# The problem
Please copy each line below that contains the string "satOf".

# Record excerpts
/-! ### Digests, the exact accumulator and the coder -/

/-- The standard's digest of the three bytes abc (FIPS 180-4; log 18). -/
theorem test_sha512 : (sha512 [0x61, 0x62, 0x63]).take 8 = [0xdd, 0xaf, 0x35, 0xa1, 0x93, 0x61, 0x7a, 0xba] := by decide +kernel
/-- 1.0 into an object of weight 2^0 with three bins is one in the lowest bin; -1.0 is its inverse (R164). -/
theorem test_xadd_object : xobjAdd 0 [0, 0, 0] (.num false 1 0) = (0, [1, 0, 0]) ∧ xobjAdd 0 [1, 0, 0] (.num true 1 0) = (0, [0, 0, 0]) ∧
    xobjAdd 0 [2 ^ 39 - 1, 0, 0] (.num false 1 0) = (0, [-(2 ^ 39), 1, 0]) := by decide +kernel
/-! ### Witnesses: a state and operands that meet the hypotheses of each statement, clause by clause -/

/-- The main context of core 0 may issue any instruction. -/
theorem base_issues : Issues base 0 0 := ⟨rfl, by decide⟩
theorem base_control : IssuesControl base 0 0 := ⟨base_issues, rfl, rfl⟩

/-- Core 0 with an entry in queue 1, which register 25 names. -/
def queued : State := withCore (fun k => { k with q := k.q.put [] 1 [7] })

/-- No context of the core has an instruction under way that takes a queue's entry. -/
theorem none_taken {k : Core} (x q : Nat) (h : k.cx.all (fun p => p.2.takes.isEmpty) = true) : k.taken x q = false := by
  unfold Core.taken
  rw [List.any_eq_false]
  intro p hp
  have e : p.2.takes = [] := by simpa using List.all_eq_true.mp h p hp
  simp [e]

theorem queued_usable : Usable (queued.core 0) 0 [25, 2] (some 24) := by
  refine ⟨fun q h => ?_, fun q _ => none_taken _ _ (by decide +kernel), fun q h => ?_⟩
  · simp at h; subst h; exact ⟨by decide, by decide, by decide +kernel, by decide +kernel⟩
  · simp at h; subst h; exact ⟨by decide, by decide +kernel, by decide +kernel⟩
theorem usable23 (k : Core) (x : Nat) : Usable k x [2, 3] (some 1) := ⟨by simp, by simp, by simp⟩
theorem usable2 (k : Core) (x : Nat) : Usable k x [2] (some 1) := ⟨by simp, by simp, by simp⟩
theorem usable2n (k : Core) (x : Nat) : Usable k x [2] none := ⟨by simp, by simp, by simp⟩
theorem usable21n (k : Core) (x : Nat) : Usable k x [2, 1] none := ⟨by simp, by simp, by simp⟩
theorem usable23n (k : Core) (x : Nat) : Usable k x [2, 3] none := ⟨by simp, by simp, by simp⟩
theorem usable0 (k : Core) (x : Nat) : Usable k x [] (some 1) := ⟨by simp, by simp, by simp⟩
theorem usable0n (k : Core) (x : Nat) : Usable k x [] none := ⟨by simp, by simp, by simp⟩

theorem spad_readable {k : Core} (a n : Nat) (e : k.empty = []) (p : k.spoison = []) : SpadReadable k a n :=
  ⟨fun l _ => by simp [Core.isEmpty, e, Store.get], fun w _ _ => by simp [p, Store.get]⟩
theorem readable {k : Core} (a n : Nat) (h : (k.empty.isEmpty && k.spoison.isEmpty && k.corr.isEmpty) = true) : Readable k a n := by
  simp only [Bool.and_eq_true, List.isEmpty_iff] at h
  exact ⟨spad_readable a n h.1.1 h.1.2, fun p hp => by simp [h.2] at hp⟩

/-- Queue operands, a prefix with .sat on the largest sum, and a prefix before an immediate. -/
theorem witness_IntegerFunctions :
    (IntForm (.add 24 25 2) 24 [25, 2] (two (fun x y => x + y)) ∧ Issues queued 0 0 ∧ satOf (queued.cx 0 0) = false ∧ Usable (queued.core 0) 0 [25, 2] (some 24)) ∧
    IntWord 31 31 31 0x12 0 (.maxu 31 31 31) ∧ (0x13 ≤ 0x17 ∧ (0x17 : Nat) ≤ 0x17 ∧ (31 : Nat) < 32 ∧ (31 : Nat) ≠ 0) ∧
    (let s := prefixed { sat := true } (pair (2 ^ 63 - 1) 1)
     SatForm (.add 1 2 3) 1 [2, 3] (fun x y => x + y) ∧ Issues s 0 0 ∧ satOf (s.cx 0 0) = true ∧ Usable (s.core 0) 0 [2, 3] (some 1)) ∧
    (let s := prefixed { hi := 2 ^ 21 - 1 } base
     ImmForm (s.cx 0 0) (.movi 1 0xFFFF) 1 [] (fun _ => ofI (signedImm (s.cx 0 0) 16 0xFFFF)) ∧ Issues s 0 0 ∧
       (∀ p, (s.cx 0 0).pfx = some p → p.hi < 2 ^ 21) ∧ Usable (s.core 0) 0 [] (some 1)) := by
  refine ⟨⟨.add _ _ _, ⟨rfl, by decide⟩, rfl, queued_usable⟩, .maxu, by decide, ⟨.add _ _ _, ⟨rfl, by decide⟩, rfl, usable23 _ _⟩,
    .movi _ _, ⟨rfl, by decide⟩, fun p h => ?_, usable0 _ _⟩
  have : p = { hi := 2 ^ 21 - 1 } := by simpa using (Option.some.inj h).symm
  subst this; decide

# Exercise response
    (IntForm (.add 24 25 2) 24 [25, 2] (two (fun x y => x + y)) ∧ Issues queued 0 0 ∧ satOf (queued.cx 0 0) = false ∧ Usable (queued.core 0) 0 [25, 2] (some 24)) ∧
     SatForm (.add 1 2 3) 1 [2, 3] (fun x y => x + y) ∧ Issues s 0 0 ∧ satOf (s.cx 0 0) = true ∧ Usable (s.core 0) 0 [2, 3] (some 1)) ∧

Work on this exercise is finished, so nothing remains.